Sen. David Perdue Talks COVID-19 Relief, School Reopening Plans
While the U.S. Senate is in August recess, Sen. David Perdue is traveling across the state meeting with Georgia business owners who have benefited from a massive coronavirus relief package passed by Congress earlier this year.
Perdue, who is running for reelection this year, said in an interview that the Paycheck Protection Program was a lifeline for companies that were trying to stay afloat during the beginning of the pandemic.
"In Georgia, we've saved about 1.5 million jobs because of the PPP program," Perdue said. "I've been in places like Valdosta, Atlanta and Smyrna talking to people who have taken these loans."
More than $14 billion in forgivable loans were administered to 156,000 Georgia businesses, covering 86% of the state's small business payroll, according to data from the U.S. Small Business Administration.
In Valdosta last week, Perdue visited Friends Grille+Bar, part of a three-restaurant group that laid off 75% of its employees at the start of the coronavirus pandemic but was able to bring them all back thanks to the PPP.
Congressional negotiations over a new round of COVID-19 relief are currently stalled, but Perdue said his conversations with business owners only strengthens his determination to find a solution soon.
"We're having some political difficulties, but we want to make sure that the small businesses that have survived the first few months of this have enough to come back," he said. "You've got a health crisis first and, because of that, we shut the economy down to try and deal with it. ... That created an economic crisis."

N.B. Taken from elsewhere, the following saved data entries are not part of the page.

theorem execDiagTimeout_keeps {r₀ s : State} (site : Fin 64) (hk : Keeps r₀ s) :
    ∀ s', execDiagTimeout site s = .next s' → Keeps r₀ s' := by
  unfold execDiagTimeout
  repeat' first
    | with_reducible assumption
    | with_reducible refine Keeps.next ?_
    | (extract_lets +onlyGivenNames x; clear_value (ex : x = _); have hx : Keeps r₀ x := ?_)
    | (extract_lets +onlyGivenNames x; clear_value x)
    | with_reducible apply State.setFld_keeps
    | with_reducible refine Keeps.cast (by assumption) ?_
    | split
    | fail_if_no_progress (with_reducible apply Keeps.upd)

/-! ### Tile -/

theorem State.setTile_keeps {r₀ s : State} (site t : Nat) (x : TileSt) (hk : Keeps r₀ s) :
    Keeps r₀ (s.setTile site t x) := by
  unfold State.setTile
  repeat' first
    | with_reducible assumption
    | (extract_lets +onlyGivenNames x; clear_value x)
    | fail_if_no_progress (with_reducible apply Keeps.upd)

theorem State.setTword_keeps {r₀ s : State} (key : Nat) (v : BitVec 105) (hk : Keeps r₀ s) :
    Keeps r₀ (s.setTword key v) := by
  unfold State.setTword
  repeat' first
    | with_reducible assumption
    | (extract_lets +onlyGivenNames x; clear_value x)
    | with_reducible apply State.dropInjected_keeps
    | (extract_lets +onlyGivenNames x)
    | fail_if_no_progress (with_reducible apply Keeps.upd)

theorem State.tileErr_keeps {r₀ s : State} (site t b sev : Nat) (inj : Bool) (hk : Keeps r₀ s) :
    Keeps r₀ (s.tileErr site t b sev inj) := by
  unfold State.tileErr
  repeat' first
    | with_reducible assumption
    | (extract_lets +onlyGivenNames x; clear_value x)
    | with_reducible apply State.report_keeps
    | with_reducible apply State.setTile_keeps

theorem State.tileCount_keeps {r₀ s : State} (site t : Nat) (ce ue memory inj : Bool) (hk : Keeps r₀ s) :
    Keeps r₀ (s.tileCount site t ce ue memory inj) := by
  unfold State.tileCount
  repeat' first
    | with_reducible assumption
    | (extract_lets +onlyGivenNames x; clear_value (ex : x = _); have hx : Keeps r₀ x := ?_)
    | (extract_lets +onlyGivenNames x; clear_value x)
    | with_reducible apply State.setTile_keeps
    | with_reducible apply State.tileErr_keeps
    | with_reducible refine Keeps.cast (by assumption) ?_
    | split

theorem State.tileRead_keeps {r₀ s : State} (site t bank n : Nat) (hk : Keeps r₀ s) :
    Keeps r₀ (s.tileRead site t bank n).2.2 := by
  unfold State.tileRead
  repeat' first
    | with_reducible assumption
    | (extract_lets +onlyGivenNames x; clear_value (ex : x = _); have hx : Keeps r₀ x := ?_)
    | (extract_lets +onlyGivenNames x; clear_value x)
    | with_reducible apply State.dropInjected_keeps
    | with_reducible apply State.tileCount_keeps
    | with_reducible refine Keeps.cast (by assumption) ?_
    | split

theorem State.tileOperand_keeps {r₀ s : State} (site t src ag open_ : Nat) (hk : Keeps r₀ s) :
    Keeps r₀ (s.tileOperand site t src ag open_).2.2 := by
  unfold State.tileOperand
  repeat' first
    | with_reducible assumption
    | (extract_lets +onlyGivenNames x; clear_value (ex : x = _); refine_lift have hx : ∀ a, Keeps r₀ (x a).2.2 := ?_; ?_; rotate_left; focus (rw [ex]; intros))
    | (extract_lets +onlyGivenNames x; clear_value x)
    | with_reducible apply State.tileRead_keeps
    | with_reducible apply_assumption -exfalso -symm
    | split
    | dsimp -zeta only

theorem State.tileOperands_keeps {r₀ s : State} (site t : Nat) (w : DWord) (hk : Keeps r₀ s) :
    Keeps r₀ (s.tileOperands site t w).state := by
  unfold State.tileOperands
  repeat' first
    | with_reducible assumption
    | with_reducible apply State.free_keeps
    | with_reducible apply State.setTile_keeps
    | with_reducible apply State.tileOperand_keeps
    | split

theorem State.tileDst_keeps {r₀ s : State} (site t : Nat) (w : DWord) (open_ : Nat) (v : DWord) (poison : Bool) (hk : Keeps r₀ s) :
    Keeps r₀ (s.tileDst site t w open_ v poison) := by
  unfold State.tileDst
  repeat' first
    | with_reducible assumption
    | (extract_lets +onlyGivenNames x; clear_value x)
    | with_reducible apply State.setTile_keeps
    | with_reducible apply State.setTword_keeps
    | split

theorem State.tileOvf_keeps {r₀ s : State} (site t : Nat) (ovf : Bool) (hk : Keeps r₀ s) :
    Keeps r₀ (s.tileOvf site t ovf) := by
  unfold State.tileOvf
  repeat' first
    | with_reducible assumption
    | with_reducible apply State.tileErr_keeps
    | split

theorem State.tileProduct_keeps {r₀ s : State} (site t : Nat) (w : DWord) (o : TileOps) (sign : Int) (hk : Keeps r₀ s) (ho : Keeps r₀ o.state) :
    Keeps r₀ (s.tileProduct site t w o sign) := by
  unfold State.tileProduct
  repeat' first
    | with_reducible assumption
    | (extract_lets +onlyGivenNames x; clear_value (ex : x = _); refine_lift have hx : ∀ y a b, Keeps r₀ y → Keeps r₀ (x y a b) := ?_; ?_; rotate_left; focus (rw [ex]; intros))
    | (extract_lets +onlyGivenNames x; clear_value x)
    | with_reducible apply State.setTile_keeps
    | with_reducible apply State.tileOvf_keeps
    | with_reducible apply_assumption -exfalso -symm
    | split

theorem State.tileEffect_keeps {r₀ s : State} (site t : Nat) (w : DWord) (o : TileOps) (hk : Keeps r₀ s) (ho : Keeps r₀ o.state) :
    Keeps r₀ (s.tileEffect site t w o) := by
  unfold State.tileEffect
  repeat' first
    | with_reducible assumption
    | (extract_lets +onlyGivenNames x; clear_value (ex : x = _); have hx : Keeps r₀ x := ?_)
    | (extract_lets +onlyGivenNames x; clear_value x)
    | with_reducible apply State.setTile_keeps
    | with_reducible apply State.tileDst_keeps
    | with_reducible apply State.tileOvf_keeps
    | with_reducible apply State.tileProduct_keeps
    | with_reducible refine Keeps.cast (by assumption) ?_
    | split

theorem State.tileHalt_keeps {r₀ s : State} (site t b : Nat) (inj : Bool) (hk : Keeps r₀ s) :
    Keeps r₀ (s.tileHalt site t b inj) := by
  unfold State.tileHalt
  repeat' first
    | with_reducible assumption
    | (extract_lets +onlyGivenNames x; clear_value x)
    | with_reducible apply State.setTile_keeps
    | with_reducible apply State.tileErr_keeps

theorem State.tileIssue_keeps {r₀ s : State} (site t : Nat) (w : DWord) (hk : Keeps r₀ s) :
    Keeps r₀ (s.tileIssue site t w) := by
  unfold State.tileIssue
  repeat' first
    | with_reducible assumption
    | (extract_lets +onlyGivenNames x; clear_value (ex : x = _); have hx : Keeps r₀ x := ?_)
    | (extract_lets +onlyGivenNames x; clear_value (ex : x = _); have hx : Keeps r₀ x.state := ?_)
    | (extract_lets +onlyGivenNames x; clear_value x)
    | with_reducible apply State.setTile_keeps
    | with_reducible apply State.tileOperands_keeps
    | with_reducible apply State.tileEffect_keeps
    | with_reducible apply State.tileHalt_keeps
    | with_reducible refine Keeps.cast (by assumption) ?_
    | with_reducible refine Keeps.cast4 (by assumption) ?_
    | split

theorem State.tileFetch_keeps {r₀ s : State} (site t : Nat) (hk : Keeps r₀ s) :
    Keeps r₀ (s.tileFetch site t) := by
  unfold State.tileFetch
  repeat' first
    | with_reducible assumption
    | (extract_lets +onlyGivenNames x; clear_value (ex : x = _); have hx : Keeps r₀ x := ?_)
    | (extract_lets +onlyGivenNames x; clear_value x)
    | with_reducible apply State.tileCount_keeps
    | with_reducible apply State.tileHalt_keeps
    | with_reducible apply State.tileIssue_keeps
    | with_reducible refine Keeps.cast (by assumption) ?_
    | split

Perdue pointed to recent jobs numbers that show 7.5 million jobs added back in May and June, mostly from previously displaced workers that benefited from the federal government's assistance.
He supports the HEALS Act, a new Republican Senate proposal that contains similar elements to the CARES Act, like direct payments to Americans and more money for testing and small businesses.
"It is going to have to be a bipartisan solution between primarily Democrats in the House and Republicans in the Senate," he said. "But we're focused on jobs. This is what the whole thing has been about all along, we want to protect jobs!"
The next phase of handling the coronavirus pandemic is school reopening, Perdue said, and something that goes "hand in glove" with restarting the economy.
"I don't want the federal government dictating or determining how a local school system operates," he said. "But there are things the federal government can do."
His proposal for the Safely Creating Healthy Opening Options Locally, or SCHOOL Act, is a $50 billion program that would give grants to systems for personal protective equipment, more testing and better communication for systems to share best practices and virus information with students and parents.
"Eighty percent of our deaths are north of 65 years of age, and a high percentage of those have comorbidities," Perdue said. "Having said that, we know that children interact with their parents and adults all the time, so this is something we have to look at in a holistic way."
School systems across the state have taken different paths toward starting the academic year, ranging from online only to in-person instruction, and nearly all of those methods have encountered hiccups. Perdue said the variety of decisions makes funding for rural broadband, telehealth and education even more important.
Finally, Perdue said Georgians should feel confident in the preparation state and local elections officials are making for the November general election.
"I want every single eligible voter in Georgia to vote, because that's what a representative democracy assumes," he said. "And the way you do that is you have a flexible system that allows everybody wherever they are to be able to vote."
Perdue faces a tight race with Democrat Jon Ossoff this November, one of several closely watched Senate contests that could decide control of the upper chamber. Libertarian Shane Hazel is also on the ballot.
Perdue, who has voted by mail in recent elections, also said concerns over the Postal Service's ability to handle a crush of absentee ballots is a "distraction."
Georgia has three weeks of in-person early voting, no-excuse absentee-by-mail voting and Election Day voting.